### [Task brief]
Across the records below, how many lines include the string "Array"? State the number and nothing more.

◆ ◆ ◆ ◆ ◆

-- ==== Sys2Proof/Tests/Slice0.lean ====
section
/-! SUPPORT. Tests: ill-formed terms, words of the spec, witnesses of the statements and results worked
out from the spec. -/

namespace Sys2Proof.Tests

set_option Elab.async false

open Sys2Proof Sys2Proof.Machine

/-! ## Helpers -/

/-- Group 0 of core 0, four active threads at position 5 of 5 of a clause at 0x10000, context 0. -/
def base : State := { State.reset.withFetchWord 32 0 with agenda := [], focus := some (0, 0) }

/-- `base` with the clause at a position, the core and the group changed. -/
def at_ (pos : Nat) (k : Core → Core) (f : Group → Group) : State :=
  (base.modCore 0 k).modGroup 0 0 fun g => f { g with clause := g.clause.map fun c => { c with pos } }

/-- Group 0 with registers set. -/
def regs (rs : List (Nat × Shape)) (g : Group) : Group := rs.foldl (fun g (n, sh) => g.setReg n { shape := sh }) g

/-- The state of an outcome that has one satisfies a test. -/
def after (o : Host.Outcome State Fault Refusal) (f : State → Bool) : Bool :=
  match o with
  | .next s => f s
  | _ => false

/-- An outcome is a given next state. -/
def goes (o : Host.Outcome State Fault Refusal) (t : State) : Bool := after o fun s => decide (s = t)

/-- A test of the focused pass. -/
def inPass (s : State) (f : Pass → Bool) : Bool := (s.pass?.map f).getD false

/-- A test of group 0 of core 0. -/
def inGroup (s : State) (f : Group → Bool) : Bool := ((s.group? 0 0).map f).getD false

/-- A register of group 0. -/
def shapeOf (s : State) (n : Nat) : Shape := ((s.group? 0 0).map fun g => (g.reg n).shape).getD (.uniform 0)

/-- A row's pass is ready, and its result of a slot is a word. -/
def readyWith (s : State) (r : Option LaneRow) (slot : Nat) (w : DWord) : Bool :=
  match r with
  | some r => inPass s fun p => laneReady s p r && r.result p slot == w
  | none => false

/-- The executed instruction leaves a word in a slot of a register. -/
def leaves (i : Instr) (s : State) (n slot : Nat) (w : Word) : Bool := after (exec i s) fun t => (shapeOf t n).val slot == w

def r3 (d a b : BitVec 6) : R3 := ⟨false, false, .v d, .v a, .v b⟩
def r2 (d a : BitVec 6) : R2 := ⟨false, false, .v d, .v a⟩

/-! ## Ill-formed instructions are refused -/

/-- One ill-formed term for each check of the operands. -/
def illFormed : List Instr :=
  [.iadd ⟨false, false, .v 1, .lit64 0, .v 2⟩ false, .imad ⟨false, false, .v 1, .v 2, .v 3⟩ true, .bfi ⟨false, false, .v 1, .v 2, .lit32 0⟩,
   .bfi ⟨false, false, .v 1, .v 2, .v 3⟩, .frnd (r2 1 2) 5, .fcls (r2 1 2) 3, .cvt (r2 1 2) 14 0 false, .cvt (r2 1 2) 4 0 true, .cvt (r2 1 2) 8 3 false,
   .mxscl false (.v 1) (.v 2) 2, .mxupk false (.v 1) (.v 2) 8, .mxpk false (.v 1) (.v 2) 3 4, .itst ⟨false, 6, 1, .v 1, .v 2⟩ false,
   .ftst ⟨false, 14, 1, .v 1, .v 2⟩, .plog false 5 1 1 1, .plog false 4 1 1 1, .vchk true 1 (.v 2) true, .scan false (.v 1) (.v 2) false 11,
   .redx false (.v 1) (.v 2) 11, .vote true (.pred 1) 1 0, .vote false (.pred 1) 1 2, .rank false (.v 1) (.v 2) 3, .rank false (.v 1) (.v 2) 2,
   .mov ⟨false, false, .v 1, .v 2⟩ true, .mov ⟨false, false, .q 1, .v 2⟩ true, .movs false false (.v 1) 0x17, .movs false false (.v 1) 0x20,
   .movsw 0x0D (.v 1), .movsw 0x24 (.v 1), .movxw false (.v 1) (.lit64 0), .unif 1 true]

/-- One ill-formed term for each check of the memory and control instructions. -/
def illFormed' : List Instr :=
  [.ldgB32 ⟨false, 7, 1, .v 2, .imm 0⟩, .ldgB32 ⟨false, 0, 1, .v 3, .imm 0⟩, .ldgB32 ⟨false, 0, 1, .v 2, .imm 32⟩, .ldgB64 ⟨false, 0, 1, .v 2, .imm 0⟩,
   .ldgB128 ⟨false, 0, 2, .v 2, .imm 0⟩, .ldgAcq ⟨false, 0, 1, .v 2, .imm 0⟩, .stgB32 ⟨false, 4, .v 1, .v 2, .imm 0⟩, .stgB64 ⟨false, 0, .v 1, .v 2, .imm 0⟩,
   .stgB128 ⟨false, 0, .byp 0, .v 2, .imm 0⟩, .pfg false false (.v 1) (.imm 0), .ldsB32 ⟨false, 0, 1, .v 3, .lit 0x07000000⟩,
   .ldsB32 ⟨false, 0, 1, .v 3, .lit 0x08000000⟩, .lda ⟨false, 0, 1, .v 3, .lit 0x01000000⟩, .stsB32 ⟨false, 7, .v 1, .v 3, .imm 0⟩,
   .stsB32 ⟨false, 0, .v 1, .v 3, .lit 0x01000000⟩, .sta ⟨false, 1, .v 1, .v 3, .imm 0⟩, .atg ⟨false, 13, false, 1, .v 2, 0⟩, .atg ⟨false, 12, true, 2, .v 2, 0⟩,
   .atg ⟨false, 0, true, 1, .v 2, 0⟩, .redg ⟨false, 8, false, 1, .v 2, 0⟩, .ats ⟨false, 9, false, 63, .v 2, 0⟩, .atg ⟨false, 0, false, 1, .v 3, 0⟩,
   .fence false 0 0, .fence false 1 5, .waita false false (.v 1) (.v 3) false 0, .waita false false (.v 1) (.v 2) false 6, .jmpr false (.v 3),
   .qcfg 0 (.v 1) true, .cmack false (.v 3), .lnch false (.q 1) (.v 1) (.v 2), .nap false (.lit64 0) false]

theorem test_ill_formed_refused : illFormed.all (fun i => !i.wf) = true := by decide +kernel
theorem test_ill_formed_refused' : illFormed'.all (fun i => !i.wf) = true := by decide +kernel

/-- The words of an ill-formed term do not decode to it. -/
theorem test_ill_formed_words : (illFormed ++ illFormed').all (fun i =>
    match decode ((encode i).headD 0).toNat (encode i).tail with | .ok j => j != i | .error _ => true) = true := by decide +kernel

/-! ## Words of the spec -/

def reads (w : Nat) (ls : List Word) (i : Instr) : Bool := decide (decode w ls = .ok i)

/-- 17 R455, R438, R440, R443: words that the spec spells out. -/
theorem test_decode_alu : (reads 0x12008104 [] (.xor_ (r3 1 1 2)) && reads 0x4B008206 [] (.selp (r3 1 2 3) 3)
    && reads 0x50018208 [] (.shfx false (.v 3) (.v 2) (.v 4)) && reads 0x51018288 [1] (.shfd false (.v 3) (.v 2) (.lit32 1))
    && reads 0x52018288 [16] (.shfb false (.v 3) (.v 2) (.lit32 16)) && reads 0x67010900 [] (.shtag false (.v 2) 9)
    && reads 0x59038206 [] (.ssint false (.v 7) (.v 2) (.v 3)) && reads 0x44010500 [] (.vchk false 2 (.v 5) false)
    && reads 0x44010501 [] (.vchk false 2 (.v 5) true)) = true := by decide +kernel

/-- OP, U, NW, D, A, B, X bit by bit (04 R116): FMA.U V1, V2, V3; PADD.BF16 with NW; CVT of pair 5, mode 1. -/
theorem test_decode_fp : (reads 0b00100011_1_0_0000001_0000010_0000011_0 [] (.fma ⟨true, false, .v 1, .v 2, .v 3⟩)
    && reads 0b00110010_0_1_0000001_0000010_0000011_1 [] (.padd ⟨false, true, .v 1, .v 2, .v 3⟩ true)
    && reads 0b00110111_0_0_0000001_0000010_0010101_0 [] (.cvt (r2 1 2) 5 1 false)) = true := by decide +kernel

◆ ◆ ◆ ◆ ◆

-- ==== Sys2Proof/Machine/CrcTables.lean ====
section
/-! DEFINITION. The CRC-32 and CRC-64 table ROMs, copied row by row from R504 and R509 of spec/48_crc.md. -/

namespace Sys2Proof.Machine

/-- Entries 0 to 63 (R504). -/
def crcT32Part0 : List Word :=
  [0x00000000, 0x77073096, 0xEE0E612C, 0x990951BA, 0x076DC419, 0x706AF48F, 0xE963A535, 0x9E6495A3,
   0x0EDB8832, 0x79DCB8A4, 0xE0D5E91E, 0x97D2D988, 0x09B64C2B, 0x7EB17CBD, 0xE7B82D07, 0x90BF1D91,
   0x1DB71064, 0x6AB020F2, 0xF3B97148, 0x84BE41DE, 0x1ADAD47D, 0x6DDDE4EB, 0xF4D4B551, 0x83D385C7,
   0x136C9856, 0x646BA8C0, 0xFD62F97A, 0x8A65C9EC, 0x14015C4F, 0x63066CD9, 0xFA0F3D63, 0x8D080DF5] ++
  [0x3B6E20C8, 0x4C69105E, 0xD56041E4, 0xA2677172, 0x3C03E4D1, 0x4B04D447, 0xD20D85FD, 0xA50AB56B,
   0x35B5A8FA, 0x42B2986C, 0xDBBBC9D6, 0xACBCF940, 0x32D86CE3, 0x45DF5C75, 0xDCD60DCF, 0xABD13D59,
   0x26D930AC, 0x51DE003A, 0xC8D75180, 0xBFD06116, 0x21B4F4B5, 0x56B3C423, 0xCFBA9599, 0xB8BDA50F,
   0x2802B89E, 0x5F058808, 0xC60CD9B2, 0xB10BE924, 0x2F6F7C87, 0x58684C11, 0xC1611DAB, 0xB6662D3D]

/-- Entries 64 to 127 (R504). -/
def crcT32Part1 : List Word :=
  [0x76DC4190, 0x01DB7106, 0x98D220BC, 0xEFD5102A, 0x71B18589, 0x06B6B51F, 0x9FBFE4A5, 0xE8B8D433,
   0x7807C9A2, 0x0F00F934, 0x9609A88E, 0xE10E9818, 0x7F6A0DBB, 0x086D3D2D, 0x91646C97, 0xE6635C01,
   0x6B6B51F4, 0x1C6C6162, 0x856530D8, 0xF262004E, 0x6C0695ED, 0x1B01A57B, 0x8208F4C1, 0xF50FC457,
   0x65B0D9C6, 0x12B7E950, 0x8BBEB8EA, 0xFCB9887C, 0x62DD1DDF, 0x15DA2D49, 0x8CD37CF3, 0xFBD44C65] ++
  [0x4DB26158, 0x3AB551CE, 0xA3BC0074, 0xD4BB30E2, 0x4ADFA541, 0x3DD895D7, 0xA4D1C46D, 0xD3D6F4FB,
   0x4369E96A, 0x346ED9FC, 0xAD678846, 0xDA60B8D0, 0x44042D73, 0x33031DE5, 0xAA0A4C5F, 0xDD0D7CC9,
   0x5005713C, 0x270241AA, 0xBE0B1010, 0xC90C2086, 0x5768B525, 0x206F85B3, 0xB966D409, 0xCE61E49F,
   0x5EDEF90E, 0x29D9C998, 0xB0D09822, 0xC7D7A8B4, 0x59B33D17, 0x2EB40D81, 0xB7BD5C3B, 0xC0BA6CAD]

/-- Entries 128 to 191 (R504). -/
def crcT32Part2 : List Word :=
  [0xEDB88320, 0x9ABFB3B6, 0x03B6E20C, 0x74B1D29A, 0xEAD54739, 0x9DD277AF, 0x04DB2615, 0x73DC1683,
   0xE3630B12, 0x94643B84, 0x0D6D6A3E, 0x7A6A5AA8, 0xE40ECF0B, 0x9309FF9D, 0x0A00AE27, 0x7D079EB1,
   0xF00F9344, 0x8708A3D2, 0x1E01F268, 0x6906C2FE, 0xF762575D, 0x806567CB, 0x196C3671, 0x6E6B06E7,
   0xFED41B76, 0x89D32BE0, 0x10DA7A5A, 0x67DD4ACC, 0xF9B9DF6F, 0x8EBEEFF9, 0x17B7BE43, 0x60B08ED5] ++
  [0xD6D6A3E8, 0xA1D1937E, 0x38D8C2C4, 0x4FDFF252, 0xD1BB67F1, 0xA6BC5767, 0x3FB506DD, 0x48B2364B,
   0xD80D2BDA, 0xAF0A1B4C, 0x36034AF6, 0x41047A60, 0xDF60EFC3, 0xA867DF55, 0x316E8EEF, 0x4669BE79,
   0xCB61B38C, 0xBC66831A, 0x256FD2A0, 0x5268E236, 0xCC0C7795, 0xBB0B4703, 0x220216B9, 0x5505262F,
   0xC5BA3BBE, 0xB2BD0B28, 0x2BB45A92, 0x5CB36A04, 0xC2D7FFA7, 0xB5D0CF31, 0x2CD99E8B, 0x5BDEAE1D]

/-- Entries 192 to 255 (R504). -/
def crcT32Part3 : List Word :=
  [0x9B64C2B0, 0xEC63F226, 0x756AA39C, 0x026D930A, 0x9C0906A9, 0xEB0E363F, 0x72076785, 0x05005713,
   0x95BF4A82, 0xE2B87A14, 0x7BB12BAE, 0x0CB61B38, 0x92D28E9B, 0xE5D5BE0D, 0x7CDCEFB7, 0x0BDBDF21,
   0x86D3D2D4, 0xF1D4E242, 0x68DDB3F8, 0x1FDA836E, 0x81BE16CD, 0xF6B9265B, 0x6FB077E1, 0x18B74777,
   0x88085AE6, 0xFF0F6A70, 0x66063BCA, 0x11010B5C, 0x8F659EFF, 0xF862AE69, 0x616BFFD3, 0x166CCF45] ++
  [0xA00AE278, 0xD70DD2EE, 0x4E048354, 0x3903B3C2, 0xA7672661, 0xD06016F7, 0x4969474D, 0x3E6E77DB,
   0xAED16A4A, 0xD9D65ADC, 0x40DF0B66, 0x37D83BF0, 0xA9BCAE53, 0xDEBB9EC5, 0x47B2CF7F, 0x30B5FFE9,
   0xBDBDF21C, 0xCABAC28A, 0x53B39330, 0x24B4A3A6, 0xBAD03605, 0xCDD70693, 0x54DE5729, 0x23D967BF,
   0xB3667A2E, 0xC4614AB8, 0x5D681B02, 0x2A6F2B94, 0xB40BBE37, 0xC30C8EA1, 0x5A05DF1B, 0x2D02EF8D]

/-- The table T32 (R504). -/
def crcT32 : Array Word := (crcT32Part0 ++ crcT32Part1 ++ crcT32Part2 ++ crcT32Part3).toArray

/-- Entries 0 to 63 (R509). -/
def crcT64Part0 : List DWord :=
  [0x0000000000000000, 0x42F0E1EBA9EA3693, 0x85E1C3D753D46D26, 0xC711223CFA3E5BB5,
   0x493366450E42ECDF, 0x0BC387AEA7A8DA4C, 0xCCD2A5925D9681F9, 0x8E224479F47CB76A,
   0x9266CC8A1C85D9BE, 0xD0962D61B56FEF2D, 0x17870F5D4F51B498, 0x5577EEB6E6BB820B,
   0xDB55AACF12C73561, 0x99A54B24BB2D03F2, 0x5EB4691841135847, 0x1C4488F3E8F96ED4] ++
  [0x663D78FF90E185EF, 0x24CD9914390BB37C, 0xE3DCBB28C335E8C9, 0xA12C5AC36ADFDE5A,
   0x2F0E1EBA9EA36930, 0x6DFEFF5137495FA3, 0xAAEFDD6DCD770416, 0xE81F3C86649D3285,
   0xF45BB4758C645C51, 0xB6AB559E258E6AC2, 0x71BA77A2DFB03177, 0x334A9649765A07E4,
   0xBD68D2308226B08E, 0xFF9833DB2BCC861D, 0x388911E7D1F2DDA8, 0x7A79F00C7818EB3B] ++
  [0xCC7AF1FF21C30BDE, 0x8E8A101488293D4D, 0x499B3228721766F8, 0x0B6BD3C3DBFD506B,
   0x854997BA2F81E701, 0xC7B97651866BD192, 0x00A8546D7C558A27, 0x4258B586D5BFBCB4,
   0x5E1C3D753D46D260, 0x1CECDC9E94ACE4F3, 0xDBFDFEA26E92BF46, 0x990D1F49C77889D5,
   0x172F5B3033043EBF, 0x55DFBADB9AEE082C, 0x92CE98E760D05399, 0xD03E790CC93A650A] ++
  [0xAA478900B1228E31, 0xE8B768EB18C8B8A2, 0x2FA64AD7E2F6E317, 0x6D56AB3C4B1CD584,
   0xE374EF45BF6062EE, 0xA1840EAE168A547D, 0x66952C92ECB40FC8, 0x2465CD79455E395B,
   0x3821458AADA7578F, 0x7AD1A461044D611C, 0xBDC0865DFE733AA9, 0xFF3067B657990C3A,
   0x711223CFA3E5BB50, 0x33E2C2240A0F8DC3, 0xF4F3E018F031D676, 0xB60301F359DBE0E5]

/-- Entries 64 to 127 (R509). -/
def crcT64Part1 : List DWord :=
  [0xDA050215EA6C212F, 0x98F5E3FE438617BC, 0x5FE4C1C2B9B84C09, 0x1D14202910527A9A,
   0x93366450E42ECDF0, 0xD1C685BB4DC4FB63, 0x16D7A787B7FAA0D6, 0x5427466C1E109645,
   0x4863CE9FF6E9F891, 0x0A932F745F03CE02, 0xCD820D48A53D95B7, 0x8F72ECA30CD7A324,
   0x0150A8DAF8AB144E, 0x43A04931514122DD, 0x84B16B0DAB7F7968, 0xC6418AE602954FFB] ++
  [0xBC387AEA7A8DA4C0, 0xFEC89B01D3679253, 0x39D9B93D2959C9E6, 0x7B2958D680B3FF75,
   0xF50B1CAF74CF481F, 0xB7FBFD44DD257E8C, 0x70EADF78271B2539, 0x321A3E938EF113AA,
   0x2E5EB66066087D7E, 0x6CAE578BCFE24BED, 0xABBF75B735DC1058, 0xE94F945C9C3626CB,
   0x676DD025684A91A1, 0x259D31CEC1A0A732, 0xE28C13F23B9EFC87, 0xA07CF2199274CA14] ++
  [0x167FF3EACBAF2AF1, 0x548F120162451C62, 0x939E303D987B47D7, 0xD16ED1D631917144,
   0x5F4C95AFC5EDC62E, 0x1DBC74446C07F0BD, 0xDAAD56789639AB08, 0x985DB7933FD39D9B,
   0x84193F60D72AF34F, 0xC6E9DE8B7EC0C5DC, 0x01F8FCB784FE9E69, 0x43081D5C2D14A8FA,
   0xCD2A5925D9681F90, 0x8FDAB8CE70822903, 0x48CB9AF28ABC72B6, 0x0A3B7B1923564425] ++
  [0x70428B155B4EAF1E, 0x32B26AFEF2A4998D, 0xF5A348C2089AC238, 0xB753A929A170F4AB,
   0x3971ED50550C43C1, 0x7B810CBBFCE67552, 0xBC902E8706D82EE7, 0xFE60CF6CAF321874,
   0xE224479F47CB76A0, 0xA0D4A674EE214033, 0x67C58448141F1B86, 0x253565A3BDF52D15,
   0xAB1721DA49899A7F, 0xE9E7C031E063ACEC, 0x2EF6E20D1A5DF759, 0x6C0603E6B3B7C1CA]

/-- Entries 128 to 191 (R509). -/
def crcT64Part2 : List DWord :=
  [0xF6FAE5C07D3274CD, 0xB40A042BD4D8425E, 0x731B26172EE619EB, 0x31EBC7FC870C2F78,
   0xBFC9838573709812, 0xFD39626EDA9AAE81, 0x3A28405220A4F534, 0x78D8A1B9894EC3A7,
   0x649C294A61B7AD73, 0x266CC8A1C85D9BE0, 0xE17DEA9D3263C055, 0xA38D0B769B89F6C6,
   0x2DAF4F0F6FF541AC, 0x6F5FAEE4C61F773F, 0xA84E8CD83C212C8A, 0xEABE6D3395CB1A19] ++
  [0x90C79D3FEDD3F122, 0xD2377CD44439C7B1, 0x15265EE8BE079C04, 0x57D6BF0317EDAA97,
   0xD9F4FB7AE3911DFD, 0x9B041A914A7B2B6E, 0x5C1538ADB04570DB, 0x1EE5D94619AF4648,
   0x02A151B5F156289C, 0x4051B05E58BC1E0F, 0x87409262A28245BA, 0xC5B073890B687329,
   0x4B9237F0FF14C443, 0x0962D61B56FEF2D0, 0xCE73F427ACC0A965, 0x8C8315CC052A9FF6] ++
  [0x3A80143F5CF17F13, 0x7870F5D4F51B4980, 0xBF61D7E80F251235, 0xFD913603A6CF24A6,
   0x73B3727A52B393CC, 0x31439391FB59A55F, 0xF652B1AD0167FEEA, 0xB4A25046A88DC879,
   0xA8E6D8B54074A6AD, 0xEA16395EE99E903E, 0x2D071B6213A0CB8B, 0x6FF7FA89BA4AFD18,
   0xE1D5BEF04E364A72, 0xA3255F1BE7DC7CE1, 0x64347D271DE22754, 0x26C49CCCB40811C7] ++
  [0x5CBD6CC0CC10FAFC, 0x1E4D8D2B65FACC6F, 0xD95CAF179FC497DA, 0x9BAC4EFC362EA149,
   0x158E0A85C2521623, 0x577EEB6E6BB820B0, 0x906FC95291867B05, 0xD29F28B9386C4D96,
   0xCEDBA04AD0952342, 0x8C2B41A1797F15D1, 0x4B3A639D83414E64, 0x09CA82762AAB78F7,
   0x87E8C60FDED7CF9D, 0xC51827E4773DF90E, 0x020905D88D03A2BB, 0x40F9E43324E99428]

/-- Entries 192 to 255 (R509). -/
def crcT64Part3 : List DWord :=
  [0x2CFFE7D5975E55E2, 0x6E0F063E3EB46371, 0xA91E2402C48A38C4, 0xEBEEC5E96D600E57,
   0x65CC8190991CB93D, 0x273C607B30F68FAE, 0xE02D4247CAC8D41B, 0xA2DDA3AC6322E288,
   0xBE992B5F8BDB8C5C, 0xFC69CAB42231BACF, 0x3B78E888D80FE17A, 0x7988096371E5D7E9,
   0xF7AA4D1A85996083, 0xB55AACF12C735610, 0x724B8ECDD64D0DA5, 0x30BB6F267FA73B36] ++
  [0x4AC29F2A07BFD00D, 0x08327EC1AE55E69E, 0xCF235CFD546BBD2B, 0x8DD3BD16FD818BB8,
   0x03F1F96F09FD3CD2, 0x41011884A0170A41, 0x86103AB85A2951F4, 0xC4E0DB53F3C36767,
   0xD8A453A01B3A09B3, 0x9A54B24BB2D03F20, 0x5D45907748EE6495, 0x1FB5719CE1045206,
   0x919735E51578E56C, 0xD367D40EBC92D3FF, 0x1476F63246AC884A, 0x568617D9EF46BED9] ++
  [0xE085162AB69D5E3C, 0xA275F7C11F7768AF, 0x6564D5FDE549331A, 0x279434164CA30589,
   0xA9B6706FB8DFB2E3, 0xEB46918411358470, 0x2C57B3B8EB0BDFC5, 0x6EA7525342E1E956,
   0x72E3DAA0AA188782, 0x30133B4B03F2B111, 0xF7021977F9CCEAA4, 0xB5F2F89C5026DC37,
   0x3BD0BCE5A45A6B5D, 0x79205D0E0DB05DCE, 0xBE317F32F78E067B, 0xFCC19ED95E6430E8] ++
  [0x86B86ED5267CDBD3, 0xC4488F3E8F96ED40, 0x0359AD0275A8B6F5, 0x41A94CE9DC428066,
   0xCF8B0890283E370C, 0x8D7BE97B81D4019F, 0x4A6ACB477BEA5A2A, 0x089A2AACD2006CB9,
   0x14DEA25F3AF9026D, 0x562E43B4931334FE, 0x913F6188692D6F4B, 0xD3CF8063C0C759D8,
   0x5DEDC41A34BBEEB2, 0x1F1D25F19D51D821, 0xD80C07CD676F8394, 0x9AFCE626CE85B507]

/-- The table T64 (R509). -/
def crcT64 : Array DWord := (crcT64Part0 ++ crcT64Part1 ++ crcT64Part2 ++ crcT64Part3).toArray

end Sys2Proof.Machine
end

◆ ◆ ◆ ◆ ◆

### [Your solution]
2